The facilities, provided by the IWAI, include navigation aids, including night navigation facility, embarking and disembarking at designated locations, facilitating expeditious crossing of the Farakka Navigation Lock, pilotage, and assistance in distress.
The National Waterway NW-1 from Varanasi to Haldia is being developed by the IWAI, under the Jal Marg Vikas Project (JMVP).
In addition to becoming one of the principal cargo movement routes in India, this stretch on NW-1 has good potential for river cruise tourism.
The minister said that as many as 168 cruises had came to major ports last year and a terminal in Mumbai is being constructed at a cost of Rs 800 crore.
Also, a policy is in the works to make India a global destination for cruise shipping and work is in progress to identify such circuits.
Five circuits each are being identified for international and domestic cruise services and a report is likely by this month.

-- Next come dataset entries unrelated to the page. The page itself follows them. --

/-- The bay at Hold entry (R198): running tenons stop with cause 5, streams end, safe levels are
driven. -/
def State.bayHold (s : State) (b : Nat) : State :=
  let s := (s.settleBay b).each 5 (fun t s => s.stopTenon b t 5)
  let s := s.each 4 (fun l s =>
    if s.streaming b l then s.abortStreams b l 3 else s)
  s.drivePins b (s.get (BAY_SAFE.EN b)) (s.get (BAY_SAFE.VAL b))

/-- The words of a list that lie in the store of tenon `t`. -/
def inStore (ws : List Nat) (b t : Nat) : List Nat :=
  ws.filter (fun x => inSpan x (storeWord b t 0) (storeWord b t 256))

end Sys2Proof.Machine
end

“Endowed with a sprawling 7,500 km of coastline, we have taken steps in a big way to promote cruise tour, which includes relaxation of policies and developing infrastructure,” he said.
So far, Indians had been travelling to South-East Asia, the Mediterranean and the Caribbean to experience the cruise, but for the first time, Europe’s key player Costa Cruises launched Costa neoClassica in India recently, which has confirmed seven voyages.
A task force to promote cruise tourism in the country has been constituted under the chairmanship of the tourism secretary, with the shipping secretary as co-chairman.
The idea is to put India on the global cruise map, both for oceans and rivers, Gadkari said, adding that it comes with a huge job potential. India saw 1.76 lakh cruise passengers in 2016-17, a merely 0.5 per cent of the global pie.
Domestic cruise passengers are estimated to grow to 1.5 million by 2031-32.
Of the 12 major ports, only five — Mumbai, Goa, Cochin, New Mangalore and Chennai — have facilities to berth international cruise ships.
One of the circuits identified so far is “coastal circuit” for development of coastal tourism infrastructure, an official said.
The government is developing a modern 2 lakh square feet terminal in Mumbai to make it a landmark destination, which will have infrastructure to accommodate cruise ships with size for 4,000 passengers.
The project includes hospitality, retail, shopping, restaurants and will allow general visitors during non-cruise seasons.
Apart from its huge coastline, India has the geographical advantage as it is strategically located between the Mediterranean and China, he said.
Recently, the Mumbai Port Trust, which has a dedicated berth for cruise tourism, hosted its largest passenger ship Genting Dream with 1,900 passengers.
Listing out the policy initiatives to promote cruise shipping, the minister said ships are now allowed to stay for three days, up from the earlier 24 hours, and rules have been simplified to attract more vessels.
The government has allowed foreign flag vessels carrying passengers to call at Indian ports without securing a licence from the director general of shipping till February 5, 2024.
Also, major ports will offer a minimum of 30 per cent rebate across the board on all vessel-related charges for cruise shipping and not levy any priority fee.
On land excursions, an average tourist spends USD 70-100 per day and with a cruise ship of 3,000 capacity.
Also, average employment on a cruise ship, as per studies, is one job for 3-4 passengers, which translates into a boost for recruitment as well.